A good example of this disruption is Airbnb, which was born during the 2009 subprime mortgage crisis. In a time when many were strapped for cash, but had a few extra rooms to spare, it offered people the opportunity to gain an extra source of income by renting out their extra rooms or vacation homes. By injecting a new supply of affordable short-term rentals into the market, Airbnb disrupted the hotel industry and drove down hotel costs. The hospitality industry was already primed for disruption; the recession was just the multiplier.

In the next recession, which new, disruptive companies will thrive, and why?

Lastly, how can you empower the new generation of leaders to drive the cost and cash flow initiatives needed in your organization? Your team needs to be capable of contributing to improved cash flow ahead of time or just in time. This requires strong business and financial acumen to understand how their decisions will need to change in tighter times to free up cash and realize better margins or returns, while simultaneously continue innovating and testing out new ideas to drive the business forward.

Are your young leaders ready and capable of doing this? Have you developed them to be effective in such a scenario? Up until now, Gen-Z and Millennial leaders have focused almost exclusively on growth. Moving forward, they need to focus on margin, cost, asset utilization, and cash flow. While in growth mode, investment dollars for innovation were plentiful, but now disciplined innovation is the name of the game. These leaders need to be prepared to fail fast and cheap, and move with agility towards the better innovations and investments.

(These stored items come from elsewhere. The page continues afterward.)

/-- The information word of a trap raised by one syllable: SYL, KIND 0, and the low byte (R283). -/
def syllableInfo (y : Syllable) (low8 : Nat) : Word64 := BitVec.ofNat 64 (y.word.toNat * 0x10000 + low8)

/-- The opcode of a syllable. -/
def syllableOpcode (y : Syllable) : Nat := (unpackFields y.word).op.toNat

/-- Whether SUPP makes this slot a NOP (R264). -/
def suppressed (c : Core) (sl : Slot) : Bool := c.suppNow.getLsbD sl.num

/-- Step 2 of R289 for one syllable, whatever its guard. -/
def decodeTrap (c : Core) (y : Syllable) : Option TrapReq :=
  if suppressed c y.slot then none
  else
    match y.decoded with
    | .unassigned => some ⟨codeIllegalOpcode, syllableInfo y (syllableOpcode y), 0, y.slot.num, false⟩
    | .fieldFault sub => some ⟨codeIllegalOperand, syllableInfo y (0xA0 + sub), 0, y.slot.num, false⟩
    | .instr _ | .emulate => none

/-- Step 3 of R289 for one syllable: its guard is read (R288), but by a NOP, which ignores it (R284). A word with an
uncorrectable error ends the kernel outside every region (R269); a pending word traps (R173). -/
def guardTrap (s : State) (c : Core) (y : Syllable) : Option TrapReq :=
  let guard := RegName.p (headOf y.slot y.word).pred.toNat
  if suppressed c y.slot || syllableOpcode y == 0 then none
  else if hasUe c guard then
    if c.regions.isEmpty then some ⟨codeUe, guard.ueWord, 0, y.slot.num, false⟩ else none
  else (firstPending s c [guard]).map (fun n => ⟨codePending, BitVec.ofNat 64 n.info, 0, y.slot.num, false⟩)

/-- Step 4 of R289 for one syllable: an enabled extension opcode of no extension (R291). -/
def emulateTrap (c : Core) (y : Syllable) : Option TrapReq :=
  let h := headOf y.slot y.word
  if suppressed c y.slot || hasUe c (.p h.pred.toNat) || !enabled c h then none
  else
    match y.decoded with
    | .emulate => some ⟨codeEmulate, syllableInfo y (syllableOpcode y), 0, y.slot.num, false⟩
    | .instr _ | .unassigned | .fieldFault _ => none

/-- A bundle-level fetch trap with its KIND; no syllable raised it, so SLOT and sr.tlit are 0 (R282). -/
def fetchTrap (s : State) (c : Core) (kind a : Nat) : Core :=
  takeTrap s { c with cur := {} } ⟨codeIllegalOpcode, BitVec.ofNat 64 (kind * 0x1000), 0, 0, false⟩ a

/-- The order of R265 as a number: kernel-ending codes by code, then slot, engine bit and code. -/
def trapKey (t : TrapReq) : Nat :=
  if kernelEnding t.code then t.code * 0x100 + subKey t.code t.info.toNat
  else 0x10000 + t.slot * 0x400 + (if t.eng then 0x200 else 0) + t.code

/-- The first of the traps of one step in the order of R265. -/
def firstTrap : List TrapReq → Option TrapReq
  | [] => none
  | t :: ts =>
    match firstTrap ts with
    | none => some t
    | some u => if trapKey u < trapKey t then some u else some t

/-- The trap of steps 2 to 4 of R289 for the syllables of a bundle. -/
def decodeReq (s : State) (c : Core) (syls : List Syllable) : Option TrapReq :=
  let step (check : Syllable → Option TrapReq) : Option TrapReq := firstTrap (syls.filterMap check)
  [step (decodeTrap c), step (guardTrap s c), step (emulateTrap c)].findSome? id

/-- Fetches and decodes the bundle at `a` into the core: steps 1 to 4 of R289. -/
def fetchInto (s : State) (phys a : Nat) : Core :=
  let c := { s.core phys with trapped := false, staged := {} }
  if a ≥ c.codeSize then fetchTrap s c 2 a
  else
    match decodeBundle (fetchLine s phys a) with
    | .error _ => fetchTrap s c 1 a
    | .ok b =>
      let c := { c with cur := { addr := a, next := a + b.len, syls := b.syls } }
      match decodeReq s c b.syls with
      | some t => takeTrap s c t a
      | none => c

/-- Whether a core's bundle issues in this package cycle: in task mode at its timetable cycle while the
group runs, in system mode at its package cycle (R124, R132, R137). -/
def issuesNow (s : State) (phys : Nat) : Bool :=
  let c := s.core phys
  match s.kernelOf c with
  | none => false
  | some k =>
    (c.wait.isNone || c.mode == .task) &&
    match c.mode with
    | .task => k.st == .running && !c.done && decide (c.nextAt ≤ k.ttc)
    | .handler => !c.eretWait && (match c.hNextAt with | some n => decide (n ≤ s.cyc) | none => false)
    | .stub => !c.stubEnd && (match c.hNextAt with | some n => decide (n ≤ s.cyc) | none => false)

/-- An uncorrectable error in the fetch line (R269). -/
def fetchUe (s : State) (phys a : Nat) : Option Nat :=
  let sector := csramAddr (clusterOf phys) ((s.core phys).cbase + a) / 64
  if s.mem.ue.contains (5, sector) then some sector else none

/-- The core consumes an error of its fetch line and issues nothing: it ends the kernel, or in a region is
noted (R269, R273). -/
def fetchLost (s : State) (c : Core) (sector a : Nat) : Core :=
  let c := { c with cur := {}, trapped := false, staged := {} }
  if c.regions.isEmpty then takeTrap s c ⟨codeUe, ueInfo 5 (sector * 64), 0, 0, false⟩ a
  else consumeUe c 5 (ueInfo 5 (sector * 64)) 0 false

/-- Levels left by a taken branch from `src` to `dst` (R331). -/
def leaveLoops (src dst : Nat) : List LoopLevel → List LoopLevel
  | [] => []
  | l :: ls =>
    if l.start ≤ src && src < l.stop && !(l.start ≤ dst && dst < l.stop) then leaveLoops src dst ls
    else l :: ls

/-- The target of a taken BR, RET or JMPI issues: the branch leaves its loop bodies (R331). -/
def leaveBodies (c : Core) : Core :=
  match c.dly, c.brFrom with
  | 0, some src => { c with loops := leaveLoops src c.pc c.loops, brFrom := none }
  | 0, none | _ + 1, _ => c

/-- FETCH_BUNDLE: the bundle of this core enters its slots, or a decode trap is taken; the bound of the code
section is tested before any byte is read (R282). A core that does not issue in this cycle fetches nothing. -/
def execFetchBundle (core : Nat) (s : State) : Out :=
  if issuesNow s core then
    let s := s.updCore core leaveBodies
    let c := s.core core
    let a := bundleAt s core c.pc
    match (if a ≥ c.codeSize then none else fetchUe s core a) with
    | some sector => .next { (s.setCore core (fetchLost s c sector a)) with act := core }
    | none => .next { (s.setCore core (fetchInto s core a)) with act := core }
  else .next s

/-! ## The sequencer -/

/-- Passes of a level: n for LOOPN, n + S - 1 for LOOP (R329). -/
def LoopLevel.passes (l : LoopLevel) : Nat := if l.modulo then l.n + l.stages - 1 else l.n

/-- Whether a bundle meets the end test of a level (R330). -/
def LoopLevel.meets (l : LoopLevel) (addr next : Nat) : Bool :=
  l.start ≤ addr && addr < l.stop && next == l.stop

/-- The end test (R330): the levels after it, and the level whose next iteration begins. -/
def endTest (addr next start : Nat) : List LoopLevel → List LoopLevel × Option LoopLevel
  | [] => ([], none)
  | l :: ls =>
    if l.meets addr next then
      let l2 := { l with j := l.j + 1, passStart := start }
      if l2.j < l.passes then (l2 :: ls, some l2) else endTest addr next start ls
    else (l :: ls, none)

/-- The end test's trap for a pass of the wrong length (R330, R332). -/
def passTrap (addr next start : Nat) : List LoopLevel → Bool
  | [] => false
  | l :: ls =>
    if l.meets addr next then
      if l.modulo && start - l.passStart != l.ii then true
      else if l.j + 1 < l.passes then false
      else passTrap addr next start ls
    else false

/-- The cycle at which the next bundle issues: after NOPN, a zero trip's two idle cycles (R328) or a
TSYNC target. -/
def nextStamp (stamp : Nat) (q : Staged) : Nat :=
  let base := if q.zeroTrip.isSome then stamp + 3 else stamp + q.nopn
  match q.tsync with
  | none => base
  | some t => max base t.toNat

/-- The loop levels once the bundle's own LOOP or LOOPN is pushed; its first pass starts with the next
bundle. -/
def pushedLevels (c : Core) (start : Nat) : List LoopLevel :=
  match c.staged.push with
  | none => c.loops
  | some l => { l with passStart := start } :: c.loops

/-- The trap the sequencer raises for this bundle, if any (R326 reason 2, R332 subcode 4). -/
def sequencerTrap (s : State) (phys : Nat) : Option TrapReq :=
  let c := s.core phys
  let next := bundleAt s phys (c.staged.zeroTrip.getD c.cur.next)
  let start := nextStamp (issueStamp s c) c.staged
  let levels := pushedLevels c start
  let meets := match levels with | [] => false | l :: _ => l.meets c.cur.addr next
  if meets && (c.staged.branch.isSome || c.dly > 0) then
    some ⟨codeDelayBranch, 2, 0, 0, false⟩
  else if passTrap c.cur.addr next start levels then
    some ⟨codeIllegalOperand, 0x94, 0, 0, false⟩
  else none

/-- A due cycle in the core's own time. -/
def dueStamp (c : Core) (n : Nat) : Due := if c.mode = .task then .ttc n else .cyc n

/-- The link write of a CALL, with its second delay bundle (R325). -/
def linkWrite (s : State) (c : Core) : List Landing :=
  match c.callAt with
  | none => []
  | some at_ =>
    [{ write := .g 63 (BitVec.ofNat 64 c.cur.next), due := dueAt s c 1, rank := 1, issue := at_,
       slot := 0, long := false }]

/-- The place of the next bundle, and the levels, branch and link that go with it. -/
def advancePc (s : State) (phys : Nat) (start : Nat) : Core :=
  let c := s.core phys
  let q := c.staged
  let next := bundleAt s phys (q.zeroTrip.getD c.cur.next)
  let levels := pushedLevels c start
  if c.dly = 2 then { c with pc := next, dly := 1, loops := levels }
  else if c.dly = 1 then
    { c with pc := c.br, dly := 0, br := 0, callAt := none, loops := levels,
             inflight := c.inflight ++ linkWrite s c }
  else
    match q.branch with
    | some t =>
      { c with pc := next, dly := 2, br := t.toNat, loops := levels,
               brFrom := if q.leave then some c.cur.addr else none,
               callAt := if q.call then some (issueStamp s c) else none }
    | none =>
      match endTest c.cur.addr next start levels with
      | (ls, none) => { c with pc := next, loops := ls }
      | (ls, some l) =>
        { c with
          pc := l.start
          loops := ls
          inflight := c.inflight ++
            (if l.modulo then
              stagePredWrites s c 2 0 l.n l.j l.stages (dueStamp c (start - 1)) else []) }

/-- A bundle without a trap commits: the sequencer moves on, and ERET, DONE and the region instructions
of the bundle are noted for the end of the cycle. -/
def commitBundle (s : State) (phys : Nat) : State :=
  let c := s.core phys
  let q := c.staged
  let start := nextStamp (issueStamp s c) q
  let c2 := advancePc s phys start
  s.setCore phys
    { c2 with
      nextAt := if c.mode = .task then start else c.nextAt
      hNextAt := if c.mode = .task then c.hNextAt else if q.tsync.isSome then none else some start
      done := c.done || q.done
      eretWait := c.eretWait || (q.eret && c.mode == .handler)
      stubEnd := c.stubEnd || (q.eret && c.mode == .stub)
      suppNow := 0
      pend := q.pend ++ c2.pend
      staged := { opened := q.opened, closed := q.closed } }

/-! ## Running a bundle -/

/-- The slot of the syllable whose decode checks trap, or 0 for a trap of the fetch itself (R282, R289). -/
def decodeTrapSlot (s : State) (c : Core) : Nat :=
  match decodeReq s c c.cur.syls with
  | none => 0
  | some t => t.slot

/-- The trap a core has just taken, raised by a syllable of this slot. -/
def takenReq (c : Core) (slot : Nat) : TrapReq :=
  match c.kfault with
  | some f => ⟨f.code, BitVec.ofNat 64 f.info, 0, slot, false⟩
  | none => ⟨c.trap.code.toNat, c.trap.info, 0, slot, false⟩

/-- An engine raises a trap in a core (R265): the first in the order of R265 is kept. -/
def raiseEng (c : Core) (t : TrapReq) : Core :=
  match c.engTrap with
  | none => { c with engTrap := some t }
  | some u => if trapKey t < trapKey u then { c with engTrap := some t } else c

/-- The first of the outcomes with the least key. -/
def leastKey (best : Nat × State) : List (Nat × State) → Nat × State
  | [] => best
  | x :: xs => leastKey (if x.1 < best.1 then x else best) xs

/-- A bundle in which a slot traps does nothing (R8): the trap on the state before the bundle, with its place
in the order of R265. -/
def slotTrap (s1 : State) (slot : Nat) (c : Core) : Nat × State :=
  let t := takenReq c slot
  (trapKey t, s1.setMe (takeTrap s1 s1.me t s1.me.cur.addr))

/-- What a syllable does: its instruction; an extension syllable that has not trapped only reads its guard. -/
def runSyllable (ex : Instr → State → Out) (y : Syllable) (s : State) : Out :=
  match y.decoded with
  | .instr i => ex i s
  | .emulate => runSlotReads (headOf y.slot y.word) [] s (fun c => .ok c)
  | .unassigned | .fieldFault _ => .next s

In good times, leaders may not be aware of how the decisions they make every day at work impact margins, but in a recession, leaders need to be hyperaware of how they spend time and resources. Furthermore, funding is easy to come by in the name of growth, but in a recession? Not anymore.

Learned future preparation, resilience, and the financial proficiency and confidence to drive cashflow are critical for success in this new environment. By providing tools, expectations, and discipline now, you can inspire your young leaders to take control of the future. Instead of acting rashly when the increase in uncertainty tricks brains into inaction, acting ahead empowers your leaders to drive the improvements required to be successful.

It’s time to get ready. It’s time to prepare your leaders to flourish in tough times. Prepare your team to storm the future by building the resilience and confidence necessary to make good business decisions when they are in the eye of the storm, all in the name of managing through this recession. Better yet, give them the skills to innovate new products, services, and business models to propel your organization forward, and do it all while using the smart part of your brains.